*** Records Section Begins ***

/-- Settles O60: the inverse of q modulo p is unique, so both commands check the width of the same recombination. -/
theorem cachedAndRecomputedCrtAgree : Obligations.CachedAndRecomputedCrtAgree := by
  intro s d1 c d p q d2 a b y hidle hp hq hcP hcQ hinv
  obtain ⟨qInv, m, hinv', hm, hexpOk, hexpOvf⟩ := completed_crtexp hidle hp hq (gcd_eq_one_of_isInverse hinv) d1 c d
  obtain ⟨m', hm', hcombOk, hcombOvf⟩ := completed_crtcomb hidle (by omega : s.x p ≠ 0) d2 a b q y
  obtain rfl : qInv = s.x y := isInverse_unique hinv' hinv
  rw [← hcP, ← hcQ] at hm
  obtain rfl : m = m' := by exact_mod_cast hm.trans hm'.symm
  rcases lt_or_ge m (2 ^ s.cfg.width) with hfit | hovf
  · exact ⟨_, _, hexpOk hfit, hcombOk hfit, by simp⟩
  · exact ⟨_, _, hexpOvf hovf, hcombOvf hovf, by simp⟩

/-! ### The recombination is the Chinese remainder (R149) -/

/-- The recombination with an inverse of q modulo p is cP modulo p: `h * q` is `cP - cQ` there. -/
theorem recombined_modEq_cP {p q qInv : Nat} (hinv : isInverse qInv q p) (cP cQ : Nat) :
    recombined cP cQ p q qInv ≡ cP [ZMOD p] := by
  obtain ⟨-, hmul⟩ := hinv
  have hone : (q : Int) * qInv ≡ 1 [ZMOD p] := by exact_mod_cast Int.natCast_modEq_iff.2 hmul
  calc recombined cP cQ p q qInv
      ≡ cQ + ((cP : Int) - cQ) * qInv * q [ZMOD p] := ((Int.mod_modEq _ _).mul_right _).add_left _
    _ = cQ + ((cP : Int) - cQ) * (q * qInv) := by ring
    _ ≡ cQ + ((cP : Int) - cQ) * 1 [ZMOD p] := (hone.mul_left _).add_left _
    _ = cP := by ring

/-- The recombination is cQ modulo q. -/
theorem recombined_modEq_cQ (cP cQ p q qInv : Nat) : recombined cP cQ p q qInv ≡ cQ [ZMOD q] :=
  Int.add_mul_modulus_modEq_iff.2 rfl

/-- The recombination is the one value below p * q that is cP modulo p and cQ modulo q. -/
theorem eq_of_recombined {p q qInv cP cQ m v : Nat} (hinv : isInverse qInv q p) (hlt : m < p * q)
    (hm : (m : Int) = recombined cP cQ p q qInv) (hv : v < p * q) (hP : cP ≡ v [MOD p]) (hQ : cQ ≡ v [MOD q]) : m = v := by
  have hmP : m ≡ cP [MOD p] := Int.natCast_modEq_iff.1 (hm ▸ recombined_modEq_cP hinv cP cQ)
  have hmQ : m ≡ cQ [MOD q] := Int.natCast_modEq_iff.1 (hm ▸ recombined_modEq_cQ cP cQ p q qInv)
  have hcop : Nat.Coprime p q := Nat.Coprime.symm (gcd_eq_one_of_isInverse hinv)
  exact ((Nat.modEq_and_modEq_iff_modEq_mul hcop).1 ⟨hmP.trans hP, hmQ.trans hQ⟩).eq_of_lt_of_lt hlt hv

/-! ### The exponents of step 1 (R149) -/

/-- Modulo a prime p, exponents that differ by a multiple of p - 1 give the same power of every base, as long as neither is 0. -/
theorem pow_modEq_pow {p x y : Nat} (hp : p.Prime) (hdvd : p - 1 ∣ x - y) (hle : y ≤ x) (hy : 0 < y) (c : Nat) :
    c ^ x ≡ c ^ y [MOD p] := by
  have hint := Int.ModEq.pow_eq_pow hp hdvd hle hy (c : Int)
  exact_mod_cast hint

/-- Modulo a prime p, the exponent may be reduced by p - 1, unless that makes an exponent 0 of a base that p divides (R149). -/
theorem pow_mod_sub_one_modEq {p c d : Nat} (hp : p.Prime) (hexc : ¬ (p ∣ c ∧ 0 < d ∧ (p - 1) ∣ d)) :
    c ^ (d % (p - 1)) ≡ c ^ d [MOD p] := by
  rcases Nat.eq_zero_or_pos (d % (p - 1)) with hzero | hpos
  · obtain ⟨k, rfl⟩ := Nat.dvd_of_mod_eq_zero hzero
    rcases Nat.eq_zero_or_pos ((p - 1) * k) with hd | hd
    · simp [hd, Nat.ModEq.refl]
    · have hcop : c.Coprime p := Nat.Coprime.symm (hp.coprime_iff_not_dvd.2 fun hc => hexc ⟨hc, hd, dvd_mul_right _ _⟩)
      have hfermat := (Nat.ModEq.pow_card_sub_one_eq_one hp hcop).pow k
      rw [hzero, pow_zero, pow_mul]
      simpa using hfermat.symm
  · exact (pow_modEq_pow hp (Nat.dvd_sub_mod d) (Nat.mod_le _ _) hpos c).symm

/-- The two values of R149 agree: for primes p and q, outside the excepted cases, the recombination is the direct power. -/
theorem recombined_powers_eq_pow {p q qInv c d m : Nat} (hp : p.Prime) (hq : q.Prime) (hinv : isInverse qInv q p)
    (hlt : m < p * q) (hm : (m : Int) = recombined (c ^ (d % (p - 1)) % p) (c ^ (d % (q - 1)) % q) p q qInv)
    (hexcP : ¬ (p ∣ c ∧ 0 < d ∧ (p - 1) ∣ d)) (hexcQ : ¬ (q ∣ c ∧ 0 < d ∧ (q - 1) ∣ d)) : m = c ^ d % (p * q) := by
  have hdirect : c ^ d % (p * q) ≡ c ^ d [MOD p * q] := Nat.mod_modEq _ _
  refine eq_of_recombined hinv hlt hm (Nat.mod_lt _ (Nat.mul_pos hp.pos hq.pos)) ?_ ?_
  · exact ((Nat.mod_modEq _ _).trans (pow_mod_sub_one_modEq hp hexcP)).trans (hdirect.of_mul_right q).symm
  · exact ((Nat.mod_modEq _ _).trans (pow_mod_sub_one_modEq hq hexcQ)).trans (hdirect.of_mul_left p).symm

/-- Settles O58: distinct primes are coprime, the recombination is below p * q and so fits, and it is the direct power. -/
theorem crtexpEqualsModexp : Obligations.CrtexpEqualsModexp := by
  intro s d1 c d p q d2 n hidle hp hq hne hn hfit
  have hg : Nat.gcd (s.x q) (s.x p) = 1 := (Nat.coprime_primes hq hp).2 hne.symm
  obtain ⟨qInv, m, hinv, hm, hok, -⟩ := completed_crtexp hidle hp.one_lt hq.one_lt hg d1 c d
  have hlt : m < s.x p * s.x q := lt_mul_of_recombined hp.one_le (Nat.mod_lt _ hq.pos) hm
  have hpos : s.x n ≠ 0 := hn ▸ (Nat.mul_pos hp.pos hq.pos).ne'
  refine ⟨_, _, hok ((hn ▸ hlt).trans hfit), completed_modexp hidle hpos d2 c d, rfl, rfl, fun hexcP hexcQ => ?_⟩
  simpa [hn] using recombined_powers_eq_pow hp hq hinv hlt hm hexcP hexcQ

/-! ### The round trip of a valid key (R131, R150) -/

section ValidKey
variable {p q e d : Nat} (key : ValidKey p q e d)
include key

/-- The roles of p and q in a valid key can be exchanged. -/
theorem validKey_swap : ValidKey q p e d where
  p_prime := key.q_prime
  q_prime := key.p_prime
  distinct := key.distinct.symm
  e_coprime := Nat.lcm_comm (p - 1) (q - 1) ▸ key.e_coprime
  inverse := Nat.lcm_comm (p - 1) (q - 1) ▸ key.inverse

/-- e * d is 1 modulo lcm(p - 1, q - 1), hence modulo p - 1: p - 1 divides what is left of it above 1. -/
theorem validKey_sub_one_dvd : 1 ≤ e * d ∧ p - 1 ∣ e * d - 1 := by
  have hmod := key.inverse
  have hle : 1 ≤ e * d := hmod ▸ Nat.mod_le _ _
  have hlcm : Nat.lcm (p - 1) (q - 1) ∣ e * d - 1 := by
    have hdvd := Nat.dvd_sub_mod (n := Nat.lcm (p - 1) (q - 1)) (e * d)
    rwa [hmod] at hdvd
  exact ⟨hle, (Nat.dvd_lcm_left _ _).trans hlcm⟩

/-- For odd p, p - 1 does not divide d: it would divide both e * d and e * d - 1 (R149). -/
theorem validKey_not_sub_one_dvd (hodd : p % 2 = 1) : ¬ (p - 1) ∣ d := by
  intro hdvd
  obtain ⟨hle, hpred⟩ := validKey_sub_one_dvd key
  have hone : p - 1 ∣ 1 := (Nat.dvd_sub_iff_right hle (hdvd.mul_left e)).1 hpred
  have htwo : p - 1 = 1 := Nat.dvd_one.1 hone
  omega

/-- Encrypting and decrypting gives back every residue modulo p. -/
theorem validKey_pow_modEq (m : Nat) : m ^ (e * d) ≡ m [MOD p] := by
  obtain ⟨hle, hpred⟩ := validKey_sub_one_dvd key
  simpa using pow_modEq_pow key.p_prime hpred hle one_pos m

*** Records Section Ends ***

Directions: Scan the entries above, and wherever a line holds the string "hfermat", copy it.

Result of this task:
      have hfermat := (Nat.ModEq.pow_card_sub_one_eq_one hp hcop).pow k
      simpa using hfermat.symm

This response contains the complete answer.